** Material for this exercise follows **

-- ==== Sys2Proof/Config.lean ====
section
/-! DEFINITION. The named constants of 00_scope.md rules R5 to R11, the sample of the input ports (10_state.md rule R32),
and the values the spec leaves open: opaque constants, so nothing can be proved of one. -/
namespace Sys2Proof

/-- NODE_ADDR (rule R5). -/
def Config.nodeAddr : Byte := 0x01#8

/-- MAX_BATCH (rule R6). -/
def Config.maxBatch : Nat := 50

/-- DISTTIME, ticks per unit of argument (rule R7). -/
def Config.distTime : Nat := 500

/-- TURN_UNITS (rule R8). -/
def Config.turnUnits : Nat := 31

/-- ACK_CODE (rule R9). -/
def Config.ackCode : Byte := 0x11#8

/-- FRAME_BUF_LEN (rule R10). -/
def Config.frameBufLen : Nat := 53

/-- TICK_W (rule R11). -/
def Config.tickWidth : Nat := 16

/-- What the input ports carry in one clock cycle (10_state.md rule R32). `clk` is the step itself. -/
structure Input where
  /-- `rst`: synchronous reset, active high. -/
  rst : Bool
  /-- `tick_en`: this cycle is one tick. -/
  tickEn : Bool
  /-- `rx_valid`: the radio offers a received packet. -/
  rxValid : Bool
  /-- `rx_ok`: with `rx_valid`, the packet was received whole. -/
  rxOk : Bool
  /-- `rx_buf[0..52]`: the receive frame buffer. -/
  rxBuf : FrameBuf
  /-- `tx_done`: the radio finishes the transmit this block requested. -/
  txDone : Bool
  /-- `tx_ok`: with `tx_done`, the result of `send_packet`. -/
  txOk : Bool
  deriving DecidableEq, Repr, Inhabited

/-- A cycle in which the environment does nothing: no reset, no packet, no tick, no end of transmit. -/
def Input.quiet : Input :=
  { rst := false, tickEn := false, rxValid := false, rxOk := false, rxBuf := Vector.replicate 53 0#8,
    txDone := false, txOk := false }

/-- FREE VALUE: the sample of a cycle for which State lists none, by cycle number (60_exceptions.md rule R229: the
environment may do anything; log 1). -/
opaque Config.freeInput : Nat → Input

/-- FREE VALUE: what entry `i` of the batch store holds after the `e`-th reset while nothing has written it
(10_state.md rule R38, 70_reset_and_hazards.md rule R243; log 2). -/
opaque Config.unwrittenByte : (e i : Nat) → Byte

/-- TICK_PERIOD, the open platform parameter (60_exceptions.md rule R224, 92_eei_decisions.md D3), in a unit the platform
chooses; no value of it can be proved (log 10). -/
opaque Config.tickPeriod : Nat

/-- The real-time length of `w` counted ticks (70_reset_and_hazards.md rule R252). -/
def Config.realTime (w : Ticks) : Nat := w.toNat * Config.tickPeriod

end Sys2Proof
end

** End of Material for this exercise **

Instructions for the task: The entries need to be set down again in full, with no word changed.

Written reply:
-- ==== Sys2Proof/Config.lean ====
section
/-! DEFINITION. The named constants of 00_scope.md rules R5 to R11, the sample of the input ports (10_state.md rule R32),
and the values the spec leaves open: opaque constants, so nothing can be proved of one. -/
namespace Sys2Proof

/-- NODE_ADDR (rule R5). -/
def Config.nodeAddr : Byte := 0x01#8

/-- MAX_BATCH (rule R6). -/
def Config.maxBatch : Nat := 50

/-- DISTTIME, ticks per unit of argument (rule R7). -/
def Config.distTime : Nat := 500

/-- TURN_UNITS (rule R8). -/
def Config.turnUnits : Nat := 31

/-- ACK_CODE (rule R9). -/
def Config.ackCode : Byte := 0x11#8

/-- FRAME_BUF_LEN (rule R10). -/
def Config.frameBufLen : Nat := 53

/-- TICK_W (rule R11). -/
def Config.tickWidth : Nat := 16

/-- What the input ports carry in one clock cycle (10_state.md rule R32). `clk` is the step itself. -/
structure Input where
  /-- `rst`: synchronous reset, active high. -/
  rst : Bool
  /-- `tick_en`: this cycle is one tick. -/
  tickEn : Bool
  /-- `rx_valid`: the radio offers a received packet. -/
  rxValid : Bool
  /-- `rx_ok`: with `rx_valid`, the packet was received whole. -/
  rxOk : Bool
  /-- `rx_buf[0..52]`: the receive frame buffer. -/
  rxBuf : FrameBuf
  /-- `tx_done`: the radio finishes the transmit this block requested. -/
  txDone : Bool
  /-- `tx_ok`: with `tx_done`, the result of `send_packet`. -/
  txOk : Bool
  deriving DecidableEq, Repr, Inhabited

/-- A cycle in which the environment does nothing: no reset, no packet, no tick, no end of transmit. -/
def Input.quiet : Input :=
  { rst := false, tickEn := false, rxValid := false, rxOk := false, rxBuf := Vector.replicate 53 0#8,
    txDone := false, txOk := false }

/-- FREE VALUE: the sample of a cycle for which State lists none, by cycle number (60_exceptions.md rule R229: the
environment may do anything; log 1). -/
opaque Config.freeInput : Nat → Input

/-- FREE VALUE: what entry `i` of the batch store holds after the `e`-th reset while nothing has written it
(10_state.md rule R38, 70_reset_and_hazards.md rule R243; log 2). -/
opaque Config.unwrittenByte : (e i : Nat) → Byte

/-- TICK_PERIOD, the open platform parameter (60_exceptions.md rule R224, 92_eei_decisions.md D3), in a unit the platform
chooses; no value of it can be proved (log 10). -/
opaque Config.tickPeriod : Nat

/-- The real-time length of `w` counted ticks (70_reset_and_hazards.md rule R252). -/
def Config.realTime (w : Ticks) : Nat := w.toNat * Config.tickPeriod

end Sys2Proof
end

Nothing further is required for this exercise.